■ **Brief**
In the records below, begin at the line containing "s.seg := rfl" and end at the line containing "s.net := rfl"; quote every line in that span exactly, including both boundary lines, and no others.

[Saved data entries]
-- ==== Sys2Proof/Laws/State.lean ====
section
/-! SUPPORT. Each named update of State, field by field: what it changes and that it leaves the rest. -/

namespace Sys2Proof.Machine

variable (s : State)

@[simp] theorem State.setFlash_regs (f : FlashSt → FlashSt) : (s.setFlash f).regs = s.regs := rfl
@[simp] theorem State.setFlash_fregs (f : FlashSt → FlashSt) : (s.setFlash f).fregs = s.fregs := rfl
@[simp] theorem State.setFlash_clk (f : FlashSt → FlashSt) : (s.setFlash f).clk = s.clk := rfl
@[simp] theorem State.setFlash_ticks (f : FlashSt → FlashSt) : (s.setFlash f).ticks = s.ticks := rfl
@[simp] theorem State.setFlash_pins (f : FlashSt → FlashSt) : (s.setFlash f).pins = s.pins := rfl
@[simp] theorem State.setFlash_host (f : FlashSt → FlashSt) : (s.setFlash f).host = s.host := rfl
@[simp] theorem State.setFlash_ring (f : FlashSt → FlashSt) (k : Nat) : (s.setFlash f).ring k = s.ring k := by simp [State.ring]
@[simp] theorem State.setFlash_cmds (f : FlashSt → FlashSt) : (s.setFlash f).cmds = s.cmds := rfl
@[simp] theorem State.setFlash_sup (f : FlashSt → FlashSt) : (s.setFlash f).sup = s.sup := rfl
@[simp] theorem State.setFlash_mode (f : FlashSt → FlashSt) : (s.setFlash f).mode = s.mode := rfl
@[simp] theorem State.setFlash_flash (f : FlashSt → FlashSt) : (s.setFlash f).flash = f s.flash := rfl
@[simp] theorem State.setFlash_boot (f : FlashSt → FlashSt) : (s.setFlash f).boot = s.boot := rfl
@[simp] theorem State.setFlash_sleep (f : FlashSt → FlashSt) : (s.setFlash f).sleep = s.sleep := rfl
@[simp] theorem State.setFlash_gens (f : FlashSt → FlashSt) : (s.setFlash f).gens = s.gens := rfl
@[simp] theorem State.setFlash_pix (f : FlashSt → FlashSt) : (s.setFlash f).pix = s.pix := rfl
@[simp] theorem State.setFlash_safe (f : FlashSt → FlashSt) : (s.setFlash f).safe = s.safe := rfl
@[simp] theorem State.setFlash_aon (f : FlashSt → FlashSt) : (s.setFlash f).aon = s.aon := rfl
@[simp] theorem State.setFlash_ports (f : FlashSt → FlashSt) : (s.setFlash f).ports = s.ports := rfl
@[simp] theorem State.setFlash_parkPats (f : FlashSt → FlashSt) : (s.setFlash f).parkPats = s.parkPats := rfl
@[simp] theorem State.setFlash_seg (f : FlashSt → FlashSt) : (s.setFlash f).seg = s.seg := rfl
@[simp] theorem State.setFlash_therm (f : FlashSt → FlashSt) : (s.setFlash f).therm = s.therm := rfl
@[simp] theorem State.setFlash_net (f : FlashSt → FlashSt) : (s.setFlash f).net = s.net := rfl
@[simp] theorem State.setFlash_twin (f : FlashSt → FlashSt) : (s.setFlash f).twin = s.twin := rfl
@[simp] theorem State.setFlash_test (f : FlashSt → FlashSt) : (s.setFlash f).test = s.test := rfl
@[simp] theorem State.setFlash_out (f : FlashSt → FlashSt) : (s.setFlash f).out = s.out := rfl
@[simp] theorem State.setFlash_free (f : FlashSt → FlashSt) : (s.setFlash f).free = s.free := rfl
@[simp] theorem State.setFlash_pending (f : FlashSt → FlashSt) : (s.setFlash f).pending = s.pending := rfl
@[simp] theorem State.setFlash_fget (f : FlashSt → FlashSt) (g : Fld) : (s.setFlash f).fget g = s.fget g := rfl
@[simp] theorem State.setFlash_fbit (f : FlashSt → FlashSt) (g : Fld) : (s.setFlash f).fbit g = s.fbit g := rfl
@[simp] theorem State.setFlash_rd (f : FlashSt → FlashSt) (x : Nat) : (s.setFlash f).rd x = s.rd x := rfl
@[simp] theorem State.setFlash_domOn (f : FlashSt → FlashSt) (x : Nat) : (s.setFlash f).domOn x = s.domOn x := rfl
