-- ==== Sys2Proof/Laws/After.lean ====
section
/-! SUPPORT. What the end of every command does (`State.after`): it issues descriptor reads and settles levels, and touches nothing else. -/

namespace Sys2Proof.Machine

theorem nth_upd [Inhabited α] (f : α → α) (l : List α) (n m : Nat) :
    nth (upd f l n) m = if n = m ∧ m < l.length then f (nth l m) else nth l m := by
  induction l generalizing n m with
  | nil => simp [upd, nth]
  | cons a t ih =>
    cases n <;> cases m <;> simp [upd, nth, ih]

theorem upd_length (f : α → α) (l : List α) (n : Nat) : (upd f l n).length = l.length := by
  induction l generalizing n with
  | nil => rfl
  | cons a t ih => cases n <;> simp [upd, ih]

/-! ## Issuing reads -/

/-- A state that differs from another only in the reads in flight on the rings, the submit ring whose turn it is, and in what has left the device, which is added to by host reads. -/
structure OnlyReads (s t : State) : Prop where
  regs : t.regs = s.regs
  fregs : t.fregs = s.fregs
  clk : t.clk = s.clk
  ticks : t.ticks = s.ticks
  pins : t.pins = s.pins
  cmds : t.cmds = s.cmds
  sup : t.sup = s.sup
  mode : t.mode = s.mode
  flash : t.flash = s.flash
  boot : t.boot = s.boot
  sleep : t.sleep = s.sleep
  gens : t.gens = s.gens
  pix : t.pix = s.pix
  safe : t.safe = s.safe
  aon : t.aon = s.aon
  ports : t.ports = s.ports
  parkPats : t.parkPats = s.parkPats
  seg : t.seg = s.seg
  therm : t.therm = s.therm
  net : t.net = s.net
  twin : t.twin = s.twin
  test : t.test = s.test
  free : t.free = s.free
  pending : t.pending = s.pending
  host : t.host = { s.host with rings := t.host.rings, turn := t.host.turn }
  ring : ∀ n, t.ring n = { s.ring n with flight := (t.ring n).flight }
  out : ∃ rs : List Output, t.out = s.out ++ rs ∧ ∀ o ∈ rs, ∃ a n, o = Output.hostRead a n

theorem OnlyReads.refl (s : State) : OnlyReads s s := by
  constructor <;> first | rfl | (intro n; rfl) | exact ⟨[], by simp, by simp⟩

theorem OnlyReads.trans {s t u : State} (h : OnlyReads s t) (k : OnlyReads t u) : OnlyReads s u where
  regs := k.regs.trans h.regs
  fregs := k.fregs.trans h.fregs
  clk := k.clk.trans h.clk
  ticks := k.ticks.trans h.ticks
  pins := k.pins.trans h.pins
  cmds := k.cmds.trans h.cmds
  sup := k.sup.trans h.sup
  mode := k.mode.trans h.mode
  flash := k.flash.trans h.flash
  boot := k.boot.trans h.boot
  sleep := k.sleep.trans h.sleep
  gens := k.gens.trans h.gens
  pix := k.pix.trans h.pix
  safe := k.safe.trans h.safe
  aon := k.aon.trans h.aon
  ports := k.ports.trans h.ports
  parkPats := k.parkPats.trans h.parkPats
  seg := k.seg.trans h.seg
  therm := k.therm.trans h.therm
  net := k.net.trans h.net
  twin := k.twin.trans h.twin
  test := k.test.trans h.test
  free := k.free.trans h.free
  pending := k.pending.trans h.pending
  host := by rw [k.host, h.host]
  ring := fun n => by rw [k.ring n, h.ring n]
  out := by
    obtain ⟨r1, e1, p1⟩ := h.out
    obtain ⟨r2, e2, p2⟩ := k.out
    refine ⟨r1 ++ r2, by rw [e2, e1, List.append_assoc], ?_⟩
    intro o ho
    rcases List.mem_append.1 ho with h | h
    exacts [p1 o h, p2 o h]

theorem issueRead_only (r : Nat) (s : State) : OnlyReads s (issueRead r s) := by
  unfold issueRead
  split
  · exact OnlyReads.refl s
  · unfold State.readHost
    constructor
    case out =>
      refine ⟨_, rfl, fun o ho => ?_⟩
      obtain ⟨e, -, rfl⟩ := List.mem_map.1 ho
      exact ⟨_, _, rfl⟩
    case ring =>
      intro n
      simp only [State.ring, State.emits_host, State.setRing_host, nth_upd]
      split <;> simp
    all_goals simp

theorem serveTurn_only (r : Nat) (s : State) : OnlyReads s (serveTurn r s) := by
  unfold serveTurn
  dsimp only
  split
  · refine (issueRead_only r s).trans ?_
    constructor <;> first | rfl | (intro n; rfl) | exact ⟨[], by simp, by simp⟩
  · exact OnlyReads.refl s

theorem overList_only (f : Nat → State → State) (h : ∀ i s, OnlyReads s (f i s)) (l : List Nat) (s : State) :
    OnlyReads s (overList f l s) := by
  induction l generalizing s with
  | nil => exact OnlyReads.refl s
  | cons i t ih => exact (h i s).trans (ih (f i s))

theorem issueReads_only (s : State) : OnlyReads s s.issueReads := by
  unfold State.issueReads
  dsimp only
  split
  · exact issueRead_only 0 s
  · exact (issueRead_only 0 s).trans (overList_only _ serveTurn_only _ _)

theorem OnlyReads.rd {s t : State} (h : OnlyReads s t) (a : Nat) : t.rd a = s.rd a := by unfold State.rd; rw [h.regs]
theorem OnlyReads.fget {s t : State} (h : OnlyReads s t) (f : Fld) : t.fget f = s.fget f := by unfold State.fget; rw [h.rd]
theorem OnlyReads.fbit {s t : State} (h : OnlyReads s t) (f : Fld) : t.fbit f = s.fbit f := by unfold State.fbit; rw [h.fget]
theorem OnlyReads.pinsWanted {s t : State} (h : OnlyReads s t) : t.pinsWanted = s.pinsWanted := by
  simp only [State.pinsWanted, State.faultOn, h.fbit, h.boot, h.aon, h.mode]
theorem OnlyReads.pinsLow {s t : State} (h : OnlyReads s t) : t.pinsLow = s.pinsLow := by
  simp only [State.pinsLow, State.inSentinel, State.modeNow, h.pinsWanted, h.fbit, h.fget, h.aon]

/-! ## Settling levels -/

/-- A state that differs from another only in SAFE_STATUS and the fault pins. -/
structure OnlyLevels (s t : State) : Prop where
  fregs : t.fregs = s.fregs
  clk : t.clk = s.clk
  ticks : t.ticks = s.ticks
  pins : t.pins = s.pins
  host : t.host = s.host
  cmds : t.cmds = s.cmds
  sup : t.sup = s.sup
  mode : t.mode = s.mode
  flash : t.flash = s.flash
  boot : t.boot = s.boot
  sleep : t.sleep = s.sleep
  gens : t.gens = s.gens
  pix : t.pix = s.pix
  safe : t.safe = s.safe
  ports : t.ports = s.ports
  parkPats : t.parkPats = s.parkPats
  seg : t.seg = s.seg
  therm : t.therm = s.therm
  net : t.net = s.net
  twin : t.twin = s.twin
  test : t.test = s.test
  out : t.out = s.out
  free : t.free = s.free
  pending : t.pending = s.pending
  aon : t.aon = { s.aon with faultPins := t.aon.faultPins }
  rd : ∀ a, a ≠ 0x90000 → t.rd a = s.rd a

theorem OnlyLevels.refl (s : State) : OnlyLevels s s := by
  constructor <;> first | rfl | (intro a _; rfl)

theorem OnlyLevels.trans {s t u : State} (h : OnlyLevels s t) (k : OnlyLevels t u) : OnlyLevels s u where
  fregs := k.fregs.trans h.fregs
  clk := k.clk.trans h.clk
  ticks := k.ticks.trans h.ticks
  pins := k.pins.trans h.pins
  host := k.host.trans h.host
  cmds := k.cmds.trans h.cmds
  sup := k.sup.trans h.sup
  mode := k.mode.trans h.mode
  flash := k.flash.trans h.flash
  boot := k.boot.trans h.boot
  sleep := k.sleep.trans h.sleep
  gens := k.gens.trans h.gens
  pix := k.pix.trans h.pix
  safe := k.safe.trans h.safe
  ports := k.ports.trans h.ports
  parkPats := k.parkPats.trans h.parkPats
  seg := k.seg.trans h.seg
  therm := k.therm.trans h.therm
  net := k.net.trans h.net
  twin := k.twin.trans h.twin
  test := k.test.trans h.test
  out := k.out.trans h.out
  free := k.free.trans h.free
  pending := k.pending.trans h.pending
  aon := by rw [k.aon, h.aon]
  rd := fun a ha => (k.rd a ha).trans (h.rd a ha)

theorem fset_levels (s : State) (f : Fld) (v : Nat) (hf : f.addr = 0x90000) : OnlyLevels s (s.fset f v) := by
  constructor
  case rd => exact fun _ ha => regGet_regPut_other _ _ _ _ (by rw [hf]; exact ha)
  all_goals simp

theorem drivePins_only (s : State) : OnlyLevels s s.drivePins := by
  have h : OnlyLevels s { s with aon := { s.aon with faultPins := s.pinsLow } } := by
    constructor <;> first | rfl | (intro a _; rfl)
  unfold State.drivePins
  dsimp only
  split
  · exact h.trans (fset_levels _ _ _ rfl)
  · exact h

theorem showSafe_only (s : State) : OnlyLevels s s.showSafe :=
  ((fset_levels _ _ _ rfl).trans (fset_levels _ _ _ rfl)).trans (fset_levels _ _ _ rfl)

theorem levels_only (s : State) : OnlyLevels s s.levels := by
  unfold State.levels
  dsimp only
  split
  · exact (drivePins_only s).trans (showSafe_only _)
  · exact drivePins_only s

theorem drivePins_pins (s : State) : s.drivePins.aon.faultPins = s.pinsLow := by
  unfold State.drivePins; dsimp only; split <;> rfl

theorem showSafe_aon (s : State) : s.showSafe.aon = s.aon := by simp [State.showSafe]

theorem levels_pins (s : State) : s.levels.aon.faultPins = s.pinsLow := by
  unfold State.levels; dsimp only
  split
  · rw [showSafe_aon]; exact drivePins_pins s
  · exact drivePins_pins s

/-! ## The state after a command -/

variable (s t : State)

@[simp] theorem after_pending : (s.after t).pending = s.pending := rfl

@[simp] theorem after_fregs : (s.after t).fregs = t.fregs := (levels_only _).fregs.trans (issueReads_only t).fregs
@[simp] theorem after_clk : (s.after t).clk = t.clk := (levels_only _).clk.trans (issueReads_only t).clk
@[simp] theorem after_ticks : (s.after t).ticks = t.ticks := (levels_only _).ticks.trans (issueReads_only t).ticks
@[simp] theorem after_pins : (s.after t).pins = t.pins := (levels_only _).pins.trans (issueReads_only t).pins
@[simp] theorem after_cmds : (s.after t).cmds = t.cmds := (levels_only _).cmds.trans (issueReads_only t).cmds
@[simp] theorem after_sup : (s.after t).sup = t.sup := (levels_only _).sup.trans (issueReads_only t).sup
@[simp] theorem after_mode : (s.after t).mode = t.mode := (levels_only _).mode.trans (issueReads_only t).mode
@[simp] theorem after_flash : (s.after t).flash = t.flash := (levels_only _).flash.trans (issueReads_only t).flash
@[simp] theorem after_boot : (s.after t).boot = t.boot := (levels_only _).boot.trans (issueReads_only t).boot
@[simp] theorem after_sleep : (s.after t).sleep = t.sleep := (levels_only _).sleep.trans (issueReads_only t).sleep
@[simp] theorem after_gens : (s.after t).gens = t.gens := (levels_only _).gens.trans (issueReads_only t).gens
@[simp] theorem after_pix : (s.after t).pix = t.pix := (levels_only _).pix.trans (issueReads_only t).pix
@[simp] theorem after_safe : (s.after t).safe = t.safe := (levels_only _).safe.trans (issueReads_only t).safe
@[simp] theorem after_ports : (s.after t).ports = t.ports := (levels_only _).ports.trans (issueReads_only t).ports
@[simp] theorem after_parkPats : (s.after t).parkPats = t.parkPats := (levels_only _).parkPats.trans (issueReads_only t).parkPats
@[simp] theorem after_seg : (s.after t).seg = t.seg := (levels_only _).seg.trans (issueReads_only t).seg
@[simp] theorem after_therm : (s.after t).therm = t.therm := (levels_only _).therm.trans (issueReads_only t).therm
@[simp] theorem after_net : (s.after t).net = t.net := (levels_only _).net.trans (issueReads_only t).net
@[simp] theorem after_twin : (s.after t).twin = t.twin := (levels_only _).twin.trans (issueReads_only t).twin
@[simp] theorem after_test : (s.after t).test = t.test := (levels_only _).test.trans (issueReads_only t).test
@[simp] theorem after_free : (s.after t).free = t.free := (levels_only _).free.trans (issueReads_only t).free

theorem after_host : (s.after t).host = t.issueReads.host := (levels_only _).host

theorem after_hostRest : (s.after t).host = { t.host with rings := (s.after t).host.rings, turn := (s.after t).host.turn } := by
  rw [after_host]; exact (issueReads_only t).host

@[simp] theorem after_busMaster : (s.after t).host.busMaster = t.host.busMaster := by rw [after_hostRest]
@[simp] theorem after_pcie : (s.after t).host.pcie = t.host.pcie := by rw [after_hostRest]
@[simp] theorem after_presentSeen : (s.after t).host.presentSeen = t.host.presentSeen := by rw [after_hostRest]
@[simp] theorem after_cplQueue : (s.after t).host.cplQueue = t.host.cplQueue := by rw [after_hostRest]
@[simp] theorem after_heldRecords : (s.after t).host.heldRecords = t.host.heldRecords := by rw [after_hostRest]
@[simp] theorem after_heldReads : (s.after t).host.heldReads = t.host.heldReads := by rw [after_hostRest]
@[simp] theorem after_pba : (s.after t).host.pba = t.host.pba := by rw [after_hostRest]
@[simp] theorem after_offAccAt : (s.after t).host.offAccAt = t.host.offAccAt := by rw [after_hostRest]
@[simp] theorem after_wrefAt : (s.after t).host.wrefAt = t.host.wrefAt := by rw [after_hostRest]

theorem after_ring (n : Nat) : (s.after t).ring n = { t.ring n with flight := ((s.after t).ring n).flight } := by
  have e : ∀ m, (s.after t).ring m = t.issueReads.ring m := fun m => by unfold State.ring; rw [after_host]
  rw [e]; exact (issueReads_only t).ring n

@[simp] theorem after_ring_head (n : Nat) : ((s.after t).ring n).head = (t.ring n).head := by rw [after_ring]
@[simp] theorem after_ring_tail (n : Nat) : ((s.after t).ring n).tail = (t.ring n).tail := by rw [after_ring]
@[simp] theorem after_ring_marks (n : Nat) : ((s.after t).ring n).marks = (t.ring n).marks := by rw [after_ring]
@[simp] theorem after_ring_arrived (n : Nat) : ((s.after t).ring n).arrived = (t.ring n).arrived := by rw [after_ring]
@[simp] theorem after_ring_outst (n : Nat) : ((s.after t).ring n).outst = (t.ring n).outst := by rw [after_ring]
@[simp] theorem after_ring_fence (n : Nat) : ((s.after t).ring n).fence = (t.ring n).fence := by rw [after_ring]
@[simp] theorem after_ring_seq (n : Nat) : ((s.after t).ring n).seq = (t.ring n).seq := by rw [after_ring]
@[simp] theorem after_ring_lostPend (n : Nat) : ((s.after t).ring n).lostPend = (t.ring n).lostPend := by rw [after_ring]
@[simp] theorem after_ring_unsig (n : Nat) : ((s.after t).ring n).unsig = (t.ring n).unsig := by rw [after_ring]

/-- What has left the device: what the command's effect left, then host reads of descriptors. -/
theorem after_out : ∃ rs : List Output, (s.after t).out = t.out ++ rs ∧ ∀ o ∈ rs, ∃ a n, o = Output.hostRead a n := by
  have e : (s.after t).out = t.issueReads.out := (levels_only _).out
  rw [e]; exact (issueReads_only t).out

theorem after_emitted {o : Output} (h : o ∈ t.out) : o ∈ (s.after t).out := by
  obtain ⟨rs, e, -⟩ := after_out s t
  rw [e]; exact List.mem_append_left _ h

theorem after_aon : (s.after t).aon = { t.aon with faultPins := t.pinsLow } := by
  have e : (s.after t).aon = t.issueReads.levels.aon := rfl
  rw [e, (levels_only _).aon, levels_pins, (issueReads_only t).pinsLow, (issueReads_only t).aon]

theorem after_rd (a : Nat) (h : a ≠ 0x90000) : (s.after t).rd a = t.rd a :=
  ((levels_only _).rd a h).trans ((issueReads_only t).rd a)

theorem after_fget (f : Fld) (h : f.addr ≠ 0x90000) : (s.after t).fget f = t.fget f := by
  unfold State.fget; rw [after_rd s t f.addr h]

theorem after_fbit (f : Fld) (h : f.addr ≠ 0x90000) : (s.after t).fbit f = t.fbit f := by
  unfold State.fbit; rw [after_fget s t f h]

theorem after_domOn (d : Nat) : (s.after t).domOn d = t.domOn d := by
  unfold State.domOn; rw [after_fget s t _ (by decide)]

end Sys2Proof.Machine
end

■ **Exercise solution**
@[simp] theorem State.setFlash_seg (f : FlashSt → FlashSt) : (s.setFlash f).seg = s.seg := rfl
@[simp] theorem State.setFlash_therm (f : FlashSt → FlashSt) : (s.setFlash f).therm = s.therm := rfl
@[simp] theorem State.setFlash_net (f : FlashSt → FlashSt) : (s.setFlash f).net = s.net := rfl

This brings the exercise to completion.